This morning I was trouble shooting an upload issue on Ombre CSV data — the reason was “they changed the format again!“. While triaging the issues I saw a lot of counts of “1” in the sample that I was working with. A count of 1 means that only one unit of bacteria was detected. Most microbiologists would deem that to be unreliable, the bacteria may not actually be present, i.e. a “Ghost Bacteria Identification”.
As a result, I look at the 16s tests that has been uploaded to compute the percentages of ghosts in samples.
| 16s Test from | Average | Lowest Rate | Highest Rate | Bacteria Reported |
| Biomesight | 22.1% | 0% | 35.3% | 611 |
| Thryve | 28.8% | 0% | 41.1% | 694 |
| Medivere | 20.5% | 19% | 22.3% | 756 |
| BiomeSightRdp | 11% | 1.9% | 20.0% | 476 |
| CerbaLab | 13.9% | 0% | 24% | Over 600 |
| SequentiaBiotech | 1.4% | 0% | 5% | 313 |
| CosmosId | 0.01% | 0% | 0.28% | 463 |
The numbers above suggests that reporting on ghosts results in more bacteria reports — which is a good marketing strategy. It is a questionable service to the consumers.

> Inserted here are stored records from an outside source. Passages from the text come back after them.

-- ==== Sys2Proof/Laws/Step.lean ====
section
/-! SUPPORT. The step and runs of steps: which event a step performs, and how a run follows the events its state lists. -/

namespace Sys2Proof.Machine

theorem step_eq (s : State) : step s = runEvent (nextEvent s) { s with turns := s.turns.tail } := by
  unfold step nextEvent
  split
  · rename_i h
    simp [h]
  · rename_i h
    have : ({ s with turns := ([] : List Event).tail } : State) = s := by
      cases s
      simp only at h
      simp [h]
    simp only [h]
    rw [this]

theorem step_turn {s : State} {e : Event} {es : List Event} (h : s.turns = e :: es) :
    step s = runEvent e { s with turns := es } := by
  simp [step, h]

/-- Everything a step that gives a next state can have done. -/
theorem step_effect {s t : State} (h : step s = .next t) :
    Effect { s with turns := s.turns.tail } (nextEvent s) t :=
  runEvent_effect (step_eq s ▸ h)

@[simp] theorem runFor_zero (s : State) : runFor 0 s = .next s := rfl

theorem runFor_succ {k : Nat} {s t : State} (h : step s = .next t) : runFor (k + 1) s = runFor k t := by
  have h' : core.step s = .next t := h
  simp only [runFor, Host.Core.run, h']
  rfl

/-- The first step of a run that gives a next state. -/
theorem runFor_succ_inv {k : Nat} {s u : State} (h : runFor (k + 1) s = .next u) :
    ∃ t, step s = .next t ∧ runFor k t = .next u := by
  simp only [runFor, Host.Core.run] at h
  split at h
  · exact ⟨_, ‹_›, h⟩
  · cases h
  · cases h

theorem runFor_add {j k : Nat} {s t : State} (h : runFor j s = .next t) : runFor (j + k) s = runFor k t := by
  induction j generalizing s with
  | zero =>
    cases h
    simp
  | succ j ih =>
    obtain ⟨u, hstep, hrest⟩ := runFor_succ_inv h
    rw [Nat.add_right_comm, runFor_succ hstep]
    exact ih hrest

/-- Package of an induction over runs: what every step keeps, every run keeps. -/
theorem runFor_keeps {P : State → Prop} (hP : ∀ s t, P s → step s = .next t → P t) {k : Nat} {s t : State}
    (hs : P s) (h : runFor k s = .next t) : P t := by
  induction k generalizing s with
  | zero =>
    cases h
    exact hs
  | succ k ih =>
    obtain ⟨u, hstep, hrest⟩ := runFor_succ_inv h
    exact ih (hP _ _ hs hstep) hrest

end Sys2Proof.Machine
end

For myself, for my offline research database, I will be excluding counts of “1”. I may also offer an option to remove them on the upload page in the future. This is not a significant issue with shotgun reports.
“Buyer beware,” or caveat emptor
From Perplexity (Click to get sources):
In 16S microbiome sequencing, counts of “1” (single read assigned to a taxon in a sample) are generally not considered reliable for determining the true presence of that organism. Here’s why:
- Low-abundance signals (especially a single read) can easily result from sequencing errors, index hopping, cross-contamination, or misclassification in the bioinformatic pipeline.
- Studies show that only OTUs (Operational Taxonomic Units) with higher counts (usually >10 reads, and especially >1% relative abundance) are consistently detected with high reliability and quantification accuracy.
- Single-read taxa are much more likely to be false positives or background noise. They typically do not pass statistical filtering thresholds used in rigorous microbiome analysis.
- Many pipelines recommend removing OTUs present in very low abundances (often <10 reads or <0.1–1% relative abundance) for reliable interpretation.
Summary:
- Counts of “1” should be viewed as unreliable noise and not taken as meaningful evidence of that organism’s presence in your microbiome sample.
- Reliable detection begins at much higher read counts and relative abundances, with reproducibility improving rapidly as counts increase.
Best practices:
- Filter out taxa with extremely low counts for clinical or quantitative interpretation.
- Use statistical and bioinformatic guidelines to set raw count and relative abundance thresholds for reporting results.
If you see a taxon with just one assigned read in your 16S data, consider it an artifact rather than true biological detection unless verified by other means.